> Supplied records
-- ==== Sys2Proof/Decode.lean ====
section
/-! DEFINITION. The decoder of 30_encoding.md R85, total on 32-bit words, and the encoder of R89. -/

namespace Sys2Proof

/-- Why a word selects no command. All three raise IllegalCommand (60_exceptions.md R201). -/
inductive DecodeError where
  /-- A bit of Z0 or Z1 is set (R83). -/
  | reservedBits
  /-- OP is 0xA to 0xF (R86). -/
  | reservedOpcode
  /-- R is not 0 on a command that does not use it (R87). -/
  | argumentNotTaken
  deriving DecidableEq, Repr

/-- OP, bits 3..0, as a number (R81). -/
def opField (w : Word) : Nat := (w.extractLsb' 0 4).toNat

/-- Z0, bits 7..4 (R80). -/
def z0Field (w : Word) : BitVec 4 := w.extractLsb' 4 4

/-- R, bits 12..8, as a number (R82). -/
def rField (w : Word) : Nat := (w.extractLsb' 8 5).toNat

/-- Z1, bits 31..13 (R80). -/
def z1Field (w : Word) : BitVec 19 := w.extractLsb' 13 19

/-- Does the command with this opcode read R (the column "R used" of R84)? -/
def opUsesR (op : Nat) : Bool := op == 0x1 || op == 0x5 || op == 0x6

/-- The opcode map of R84, with the value of R for the commands that use it. -/
def commandOf (op r : Nat) : Option Instr :=
  match op with
  | 0x0 => some .nop
  | 0x1 => some (.pack r)
  | 0x2 => some .unpack
  | 0x3 => some .check
  | 0x4 => some .getres
  | 0x5 => some (.parent r)
  | 0x6 => some (.children r)
  | 0x7 => some .nextchild
  | 0x8 => some .menc
  | 0x9 => some .mdec
  | _ => none

/-- R85: the tests in its order, the first that fires decides. -/
def decode (w : Word) : Except DecodeError Instr :=
  if z1Field w ≠ 0#19 ∨ z0Field w ≠ 0#4 then .error .reservedBits
  else
    match commandOf (opField w) (rField w) with
    | none => .error .reservedOpcode
    | some i => if opUsesR (opField w) = false ∧ rField w ≠ 0 then .error .argumentNotTaken else .ok i

/-- The opcode and the R value of a command (R84). -/
def fieldsOf : Instr → Nat × Nat
  | .nop => (0x0, 0)
  | .pack z => (0x1, z)
  | .unpack => (0x2, 0)
  | .check => (0x3, 0)
  | .getres => (0x4, 0)
  | .parent p => (0x5, p)
  | .children c => (0x6, c)
  | .nextchild => (0x7, 0)
  | .menc => (0x8, 0)
  | .mdec => (0x9, 0)

/-- `enc(op, r) = (r << 8) | op` as a 32-bit word (R89). -/
def enc (op r : Nat) : Word := BitVec.ofNat 32 r <<< 8 ||| BitVec.ofNat 32 op

/-- The command word of a command (R89). A well-formed command decodes back from it. -/
def encode (i : Instr) : Word := enc (fieldsOf i).1 (fieldsOf i).2

/-- The command the decoder reads from a word of `nbits` bits, bits above `nbits` being 0. A command
is one 32-bit word written whole (R80), so a number that does not fit one is no command. -/
def decodeTableWord (nbits w : Nat) : Option Instr :=
  if w % 2 ^ nbits < 2 ^ 32 then (decode (BitVec.ofNat 32 (w % 2 ^ nbits))).toOption else none

end Sys2Proof
end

> What to do
The line with "def opField (w" is the last to include; transcribe exactly every line from the top of the material above down to it.

> Exercise result
-- ==== Sys2Proof/Decode.lean ====
section
/-! DEFINITION. The decoder of 30_encoding.md R85, total on 32-bit words, and the encoder of R89. -/

namespace Sys2Proof

/-- Why a word selects no command. All three raise IllegalCommand (60_exceptions.md R201). -/
inductive DecodeError where
  /-- A bit of Z0 or Z1 is set (R83). -/
  | reservedBits
  /-- OP is 0xA to 0xF (R86). -/
  | reservedOpcode
  /-- R is not 0 on a command that does not use it (R87). -/
  | argumentNotTaken
  deriving DecidableEq, Repr

/-- OP, bits 3..0, as a number (R81). -/
def opField (w : Word) : Nat := (w.extractLsb' 0 4).toNat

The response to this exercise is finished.